*Material provided*
____________

/-- R181, R183 to R186: with IME clear the controller makes no bus access and does nothing; with IME set
it reads IE, then IF. With no line both enabled and pending it does nothing else; otherwise the line of
the lowest number is dispatched, and only it: IME cleared, its IF bit cleared and the other bits of IF
as read, PC pushed high byte first, `halted` cleared, PC at `0x40 + 8k`, the dispatch cycles added;
nothing else saved or changed. The order IE then IF, the mask of bits 7 to 5 and the write back of the
other IF bits are the spec's own choice (D13), as is adding the dispatch cycles to the step (D8). -/
def Obligations.BoundaryDispatchesLowestPendingLine : Prop :=
  ∀ s : State,
    (s.ime = false → s.boundary = s) ∧
    (s.ime = true → (∀ line, pending s line = false) →
      s.boundary =
        { s with
          answers := s.answers.drop 2
          trace := s.trace ++ [.read s.cfg.ieAddr (scanIE s), .read s.cfg.ifAddr (scanIF s)] }) ∧
    (∀ line, s.ime = true → pending s line = true →
      (∀ k, lineBit k < lineBit line → pending s k = false) →
      ∃ m, s.boundary =
          { s with
            ime := false, halted := false, sp := s.sp - 2#16
            pc := BitVec.ofNat 16 (0x40 + 8 * lineBit line)
            mem := m
            answers := s.answers.drop 2
            trace := s.trace ++ [.read s.cfg.ieAddr (scanIE s), .read s.cfg.ifAddr (scanIF s),
              .write s.cfg.ifAddr (scanIF s &&& ~~~ (1#8 <<< lineBit line)),
              .write (s.sp - 1#16) (hiByte s.pc), .write (s.sp - 2#16) (loByte s.pc)]
            result := s.result.addCycles s.cfg.intDispatchCycles } ∧
        (s.mem.wf → ∀ b, m.read b =
          if b = s.sp - 2#16 then loByte s.pc
          else if b = s.sp - 1#16 then hiByte s.pc
          else if b = s.cfg.ifAddr then scanIF s &&& ~~~ (1#8 <<< lineBit line)
          else s.mem.read b))

/-- R187, R188: on the plain RAM, RETI as the first instruction after a dispatch resumes where the
program was, with IME set and every register, the flags and SP as they were. -/
def Obligations.ReturnFromInterruptResumes : Prop :=
  ∀ (s : State) (line : Line) (ifl : Byte), s.mem.wf → s.PlainRAM →
    ∃ t, exec .reti (s.takeInterrupt line ifl) = .next t ∧
      t = { s with
        ime := true, halted := false, mem := (s.takeInterrupt line ifl).mem, trace := t.trace
        result := .ok 16 }

/-- R61, R173, R182, R196, R197: what the environment does before a step. A request sets the line's IF
bit and wakes the core, whatever IME and IE hold, and has no other effect; a store of another agent
does not wake it; a reset gives the core its reset registers and leaves the bus; with nothing to do
nothing changes, and several actions are done one after the other. The request event is the spec's
choice D5 and D19; the tape of actions, and that a reset leaves the bus and the tape, are the model's
(assumption 4). -/
def Obligations.EnvironmentActions : Prop :=
  ∀ (s : State) (rest : List (List EnvAction)),
    (∀ line, s.inputs = [.irqRequest line] :: rest →
      ∃ m, s.deliver = { s with inputs := rest, halted := false, mem := m } ∧
        StoresByte s.mem m s.cfg.ifAddr (s.mem.read s.cfg.ifAddr ||| 1#8 <<< lineBit line)) ∧
    (∀ a v, s.inputs = [.busWrite a v] :: rest →
      ∃ m, s.deliver = { s with inputs := rest, mem := m } ∧ StoresByte s.mem m a v) ∧
    (s.inputs = [.reset] :: rest →
      s.deliver = { State.resetWith s.cfg with
        mem := s.mem, answers := s.answers, inputs := rest, trace := s.trace }) ∧
    (s.inputs = [] → s.deliver = s) ∧
    (s.inputs = [] :: rest → s.deliver = { s with inputs := rest }) ∧
    (∀ x acts, s.inputs = (x :: acts) :: rest →
      s.deliver = ({ s with inputs := [x] :: acts :: rest } : State).deliver.deliver)

/-- R204: a step that returns cycles returns at most `24 + INT_DISPATCH_CYCLES` and at least 4. -/
def Obligations.StepCyclesAreBounded : Prop :=
  ∀ (s t : State) (n : Nat), step s = .next t → t.result = .ok n →
    4 ≤ n ∧ n ≤ 24 + s.cfg.intDispatchCycles

/-! ### Reset -/

/-- R196, R197, R198: the two reset profiles; the state after reset is one of them, with the defaults
the spec gives the other parameters (R9, R12, R13). Which profile that is, the spec leaves open, and
this says nothing of it (assumption 2). The defaults are the spec's own choice (D1, D3, D8). -/
def Obligations.ResetProfiles : Prop :=
  (∀ cfg : Config,
    let r := State.resetWith cfg
    r.ime = true ∧ r.halted = false ∧ r.fault = none ∧ r.cfg = cfg ∧
    (cfg.resetProfile = .zero →
      r.a = 0x00#8 ∧ r.flags.toByte = 0x00#8 ∧ r.b = 0x00#8 ∧ r.c = 0x00#8 ∧ r.d = 0x00#8 ∧
      r.e = 0x00#8 ∧ r.h = 0x00#8 ∧ r.l = 0x00#8 ∧ r.sp = 0x0000#16 ∧ r.pc = 0x0000#16) ∧
    (cfg.resetProfile = .postBoot →
      r.a = 0x01#8 ∧ r.flags.toByte = 0xB0#8 ∧ r.b = 0x00#8 ∧ r.c = 0x13#8 ∧ r.d = 0x00#8 ∧
      r.e = 0xD8#8 ∧ r.h = 0x01#8 ∧ r.l = 0x4D#8 ∧ r.sp = 0xFFFE#16 ∧ r.pc = 0x0100#16)) ∧
  ∃ cfg : Config, State.reset = State.resetWith cfg ∧ cfg.ieAddr = 0xFFFF#16 ∧
    cfg.ifAddr = 0xFF0F#16 ∧ cfg.intDispatchCycles = 20 ∧ cfg.stopMode = .haltLike

/-- The invariant holds at reset; the canonical form of the memory in it is the model's (assumption 1). -/
def Obligations.InvariantAtReset : Prop := State.reset.Inv

/-- Every step, from every state with the invariant, gives a state with it: the memory stays canonical,
the step port reports an error exactly while the fault is recorded, a faulted core is not halted, and
the only faults recorded are those R179 allows. The canonical form is the model's (assumption 1); the
sticky error is the spec's choice D12, taken as a next state (assumption 7). -/
def Obligations.InvariantKeptByStep : Prop :=
  ∀ s t : State, s.Inv → step s = .next t → t.Inv

/-! ### Whole-machine rules -/

/-- R174, R179: every call of `step()` returns; and no step, and nothing the environment does, changes
the parameters. An error is returned in a next state (assumption 7). -/
def Obligations.EveryStepReturnsAndKeepsTheParameters : Prop :=
  ∀ s : State, ∃ t, step s = .next t ∧ t.cfg = s.cfg

/-- R41, R42: of the instructions only DI, EI and RETI write IME, and only HALT and STOP write
`halted`; none clears it. That STOP halts under `HaltLike` is the spec's choice D3. -/
def Obligations.OnlyNamedInstructionsWriteModes : Prop :=
  ∀ (i : Instr) (s t : State), exec i s = .next t →
    t.ime = (match i with
      | .di => false
      | .ei => true
      | .reti => true
      | _ => s.ime) ∧
    t.halted = (match i with
      | .halt => true
      | .stop _ => if s.cfg.stopMode = .haltLike then true else s.halted
      | _ => s.halted)

/-- R40: an instruction outside the index of flag writers leaves all four flags. -/
def Obligations.OnlyIndexedInstructionsWriteFlags : Prop :=
  ∀ (i : Instr) (s t : State), exec i s = .next t → writesFlags i = false → t.flags = s.flags

/-- R30: an instruction outside the index leaves the register, and SP. -/
def Obligations.OnlyIndexedInstructionsWriteRegisters : Prop :=
  ∀ (i : Instr) (s t : State), exec i s = .next t →
    (∀ r, i.wellFormed = true → writesReg i r = false → t.reg r = s.reg r) ∧
    (writesSP i = false → t.sp = s.sp)

/-- R55: an instruction outside the index of stores leaves every byte of memory, and writes nothing on
the bus. -/
def Obligations.OnlyIndexedInstructionsStore : Prop :=
  ∀ (i : Instr) (s t : State), exec i s = .next t → storesMemory i = false →
    (∀ b, t.mem.read b = s.mem.read b) ∧ t.mem = s.mem ∧
    ∃ reads : List (Word × Byte), t.trace = s.trace ++ reads.map (fun x => .read x.1 x.2)
end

____________

Set down each line exactly as it appears, starting at the top of the data and ending at the line containing "as read, PC", and include no other lines.

*Result of the exercise*
/-- R181, R183 to R186: with IME clear the controller makes no bus access and does nothing; with IME set
it reads IE, then IF. With no line both enabled and pending it does nothing else; otherwise the line of
the lowest number is dispatched, and only it: IME cleared, its IF bit cleared and the other bits of IF
as read, PC pushed high byte first, `halted` cleared, PC at `0x40 + 8k`, the dispatch cycles added;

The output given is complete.